• [What the exercise asks]: The lines to repeat are those below from the one containing "let a8 := s.vaddr base offset 8" down to the one containing "Means (formatVM 0x32 base vt 0x07", both included; reproduce them exactly and nothing else.

• [Stored data]:

/-- VCR (R317): clips to one's-complement ranges; VCO and VCE are cleared. -/
def Obligations.ClipTestOnesComplement : Prop :=
  ∀ (s : State) (vd vs vt : Reg) (e : Elem),
    let a := fun j : Fin 8 => (s.lane vs j).toInt
    let b := fun j : Fin 8 => (s.lane vt (sel e j)).toInt
    let sign := fun j => decide (decide (a j < 0) ≠ decide (b j < 0))
    let le := fun j => if sign j then decide (a j + b j + 1 ≤ 0) else decide (b j < 0)
    let ge := fun j => if sign j then decide (b j < 0) else decide (0 ≤ a j - b j)
    let res := fun j =>
      if sign j then (if le j then ~~~(s.lane vt (sel e j)) else s.lane vs j)
      else (if ge j then s.lane vt (sel e j) else s.lane vs j)
    Means (formatV e vt vs vd 0x26) (.vcr vd vs vt e) s (fun t =>
      WritesLoLanes s t vd res res ∧ (∀ j, t.cmp j = le j ∧ t.clip j = ge j) ∧
      t.vco = 0 ∧ t.vce = 0 ∧ SameDivide s t)

/-- VMRG (R318), for both values of VMRG_CLEARS_VCO. -/
def Obligations.MergeSelectsByCompareFlags : Prop :=
  ∀ (s : State) (vd vs vt : Reg) (e : Elem),
    let res := fun j => if s.cmp j then s.lane vs j else s.lane vt (sel e j)
    Means (formatV e vt vs vd 0x27) (.vmrg vd vs vt e) s (fun t =>
      WritesLoLanes s t vd res res ∧
      t.vco = (if s.cfg.vmrgClearsVco then 0 else s.vco) ∧ t.vcc = s.vcc ∧ t.vce = s.vce ∧
      SameDivide s t)

/-! ### Vector single-lane operations (47_vector_single_lane.md) -/

/-- VRCP, VRCPL, VRSQ, VRSQL (R343-R345, R347, R349): the 32-bit result of the input, the magnitude's leading bits
indexing an OPEN table; its low half goes to the lane, its high half to DIVOUT.  With DIVDP clear the "low"
forms are the single-precision ones. -/
def Obligations.ReciprocalResults : Prop :=
  ∀ (s : State) (vd de vt : BitVec 5) (e : Elem),
    let src := s.lane vt (Fin.ofNat 8 e.toNat)
    let single : Word := src.signExtend 32
    let double : Word := if s.divDp then s.divIn ++ src else src.signExtend 32
    let gives := fun (r : Word) (t : State) =>
      WritesOneLane s t vd de vt e (r.extractLsb' 0 16) ∧
      t.divOut = r.extractLsb' 16 16 ∧ t.divDp = false ∧ t.divIn = s.divIn
    Means (formatV e vt de vd 0x30) (.vrcp vd de vt e) s (gives (reciprocalValue single)) ∧
    Means (formatV e vt de vd 0x31) (.vrcpl vd de vt e) s (gives (reciprocalValue double)) ∧
    Means (formatV e vt de vd 0x34) (.vrsq vd de vt e) s (gives (reciprocalSqrtValue single)) ∧
    Means (formatV e vt de vd 0x35) (.vrsql vd de vt e) s (gives (reciprocalSqrtValue double))

/-- VRCPH and VRSQH (R346, R350): the old DIVOUT goes to the lane, the source to DIVIN, DIVDP is set.  VMOV (R351):
one lane, through the element selector; the divide state is unchanged.  That VMOV takes its destination lane from
bits 15:11, as R105 and R351 say, though R121 lists them as ignored, is the model's reading (assumption log 15). -/
def Obligations.SingleLaneMoves : Prop :=
  ∀ (s : State) (vd de vt : BitVec 5) (e : Elem),
    let moves := fun (t : State) =>
      WritesOneLane s t vd de vt e s.divOut ∧
      t.divIn = s.lane vt (Fin.ofNat 8 e.toNat) ∧ t.divDp = true ∧ t.divOut = s.divOut
    Means (formatV e vt de vd 0x32) (.vrcph vd de vt e) s moves ∧
    Means (formatV e vt de vd 0x36) (.vrsqh vd de vt e) s moves ∧
    Means (formatV e vt de vd 0x33) (.vmov vd de vt e) s (fun t =>
      WritesOneLane s t vd de vt e (s.lane vt (sel e (Fin.ofNat 8 de.toNat))) ∧ SameDivide s t)

/-- R341, R477: a high instruction, then any one instruction outside the divide unit, then a low instruction:
the low one's input is the two sources as one 32-bit value, and the result is that of the 32-bit
reciprocal. -/
def Obligations.DoublePrecisionReciprocal : Prop :=
  ∀ (s t u v : State) (d1 de1 vt1 d2 de2 vt2 : BitVec 5) (e1 e2 : Elem) (i hi : Instr),
    hi = .vrcph d1 de1 vt1 e1 ∨ hi = .vrsqh d1 de1 vt1 e1 →
    exec hi s = .next t → i.usesDivideUnit = false → exec i t = .next u →
    exec (.vrcpl d2 de2 vt2 e2) u = .next v →
      let result := reciprocalValue
        (s.lane vt1 (Fin.ofNat 8 e1.toNat) ++ u.lane vt2 (Fin.ofNat 8 e2.toNat))
      v.lane d2 (Fin.ofNat 8 de2.toNat) = result.extractLsb' 0 16 ∧
      v.divOut = result.extractLsb' 16 16 ∧ v.divDp = false

/-! ### Vector loads and stores (48_vector_loadstore.md) -/

/-- LBV, LSV, LLV, LDV, LQV, LRV (R372-R375): a run of bytes into the register, ending at byte 15 (and LQV at
the 16-byte boundary of memory); LRV the bytes below that boundary. -/
def Obligations.VectorRunLoads : Prop :=
  ∀ (s : State) (vt base : Reg) (e : Elem) (offset : BitVec 7),
    let run := fun (n : Nat) (addr : Word) (k : Elem) =>
      if e.toNat ≤ k.toNat ∧ k.toNat < min (e.toNat + n) 16 then
        s.dm (addr + BitVec.ofNat 32 (k.toNat - e.toNat))
      else s.vbyte vt k
    let quad := s.vaddr base offset 16
    let start := 16 + e.toNat - quad.toNat % 16
    Means (formatVM 0x32 base vt 0x00 e offset) (.lbv vt e offset base) s (fun t =>
      WritesVbytes s t vt (run 1 (s.vaddr base offset 1))) ∧
    Means (formatVM 0x32 base vt 0x01 e offset) (.lsv vt e offset base) s (fun t =>
      WritesVbytes s t vt (run 2 (s.vaddr base offset 2))) ∧
    Means (formatVM 0x32 base vt 0x02 e offset) (.llv vt e offset base) s (fun t =>
      WritesVbytes s t vt (run 4 (s.vaddr base offset 4))) ∧
    Means (formatVM 0x32 base vt 0x03 e offset) (.ldv vt e offset base) s (fun t =>
      WritesVbytes s t vt (run 8 (s.vaddr base offset 8))) ∧
    Means (formatVM 0x32 base vt 0x04 e offset) (.lqv vt e offset base) s (fun t =>
      WritesVbytes s t vt (run (min (16 - quad.toNat % 16) (16 - e.toNat)) quad)) ∧
    Means (formatVM 0x32 base vt 0x05 e offset) (.lrv vt e offset base) s (fun t =>
      WritesVbytes s t vt fun k =>
        if start ≤ k.toNat then
          s.dm (BitVec.ofNat 32 (quad.toNat / 16 * 16 + (k.toNat - start)))
        else s.vbyte vt k)

/-- LPV, LUV, LHV, LFV (R376-R379): bytes of the 16-byte window at `addr & ~7`, rotated by `e`, into the
high bits of the lanes. -/
def Obligations.VectorPackedLoads : Prop :=
  ∀ (s : State) (vt base : Reg) (e : Elem) (offset : BitVec 7),
    let byte := fun (addr : Word) (i : Nat) =>
      (s.dm (BitVec.ofNat 32
        (addr.toNat / 8 * 8 + (addr.toNat % 8 + 16 - e.toNat + i) % 16))).toNat
    let a8 := s.vaddr base offset 8
    let a16 := s.vaddr base offset 16
    let tmp := fun (i : Nat) =>
      BitVec.ofNat 16 (byte a16 (if i < 4 then 4 * i else 4 * (i - 4) + 8) * 128)
    Means (formatVM 0x32 base vt 0x06 e offset) (.lpv vt e offset base) s (fun t =>
      WritesVlanes s t vt fun i => BitVec.ofNat 16 (byte a8 i * 256)) ∧
    Means (formatVM 0x32 base vt 0x07 e offset) (.luv vt e offset base) s (fun t =>
      WritesVlanes s t vt fun i => BitVec.ofNat 16 (byte a8 i * 128)) ∧
    Means (formatVM 0x32 base vt 0x08 e offset) (.lhv vt e offset base) s (fun t =>
      WritesVlanes s t vt fun i => BitVec.ofNat 16 (byte a16 (2 * i) * 128)) ∧
    Means (formatVM 0x32 base vt 0x09 e offset) (.lfv vt e offset base) s (fun t =>
      WritesVbytes s t vt fun k =>
        if e.toNat ≤ k.toNat ∧ k.toNat < min (e.toNat + 8) 16 then
          (if k.toNat % 2 = 0 then (tmp (k.toNat / 2)).extractLsb' 8 8
           else (tmp (k.toNat / 2)).extractLsb' 0 8)
        else s.vbyte vt k)

/-- LTV (R381): of each register `n` of the group of eight, the one lane `i` with
`((e >> 1) + i) & 7 = n & 7` takes the `i`-th halfword of the window, which is read round from
`(e + (addr & 8)) & 15`. -/
def Obligations.TransposedLoad : Prop :=
  ∀ (s : State) (vt base : Reg) (e : Elem) (offset : BitVec 7),
    let addr := s.vaddr base offset 16
    let byte := fun (m : Nat) =>
      s.dm (BitVec.ofNat 32
        (addr.toNat / 8 * 8 + (e.toNat + addr.toNat / 8 % 2 * 8 + m) % 16))
    Means (formatVM 0x32 base vt 0x0B e offset) (.ltv vt e offset base) s (fun t =>
      (∀ (n : Reg) (i : Fin 8), t.lane n i =
        if n.toNat / 8 = vt.toNat / 8 ∧ (e.toNat / 2 + i) % 8 = n.toNat % 8 then
          byte (2 * i) ++ byte (2 * i + 1)
        else s.lane n i) ∧
      SameAcc s t ∧ SameFlags s t ∧ SameDivide s t ∧ SameScalar s t ∧ SameDmem s t ∧ SameImem s t ∧
      SameControl s t ∧ t.draws = s.draws ∧ Retires s t)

• [Task answer]:
    let a8 := s.vaddr base offset 8
    let a16 := s.vaddr base offset 16
    let tmp := fun (i : Nat) =>
      BitVec.ofNat 16 (byte a16 (if i < 4 then 4 * i else 4 * (i - 4) + 8) * 128)
    Means (formatVM 0x32 base vt 0x06 e offset) (.lpv vt e offset base) s (fun t =>
      WritesVlanes s t vt fun i => BitVec.ofNat 16 (byte a8 i * 256)) ∧
    Means (formatVM 0x32 base vt 0x07 e offset) (.luv vt e offset base) s (fun t =>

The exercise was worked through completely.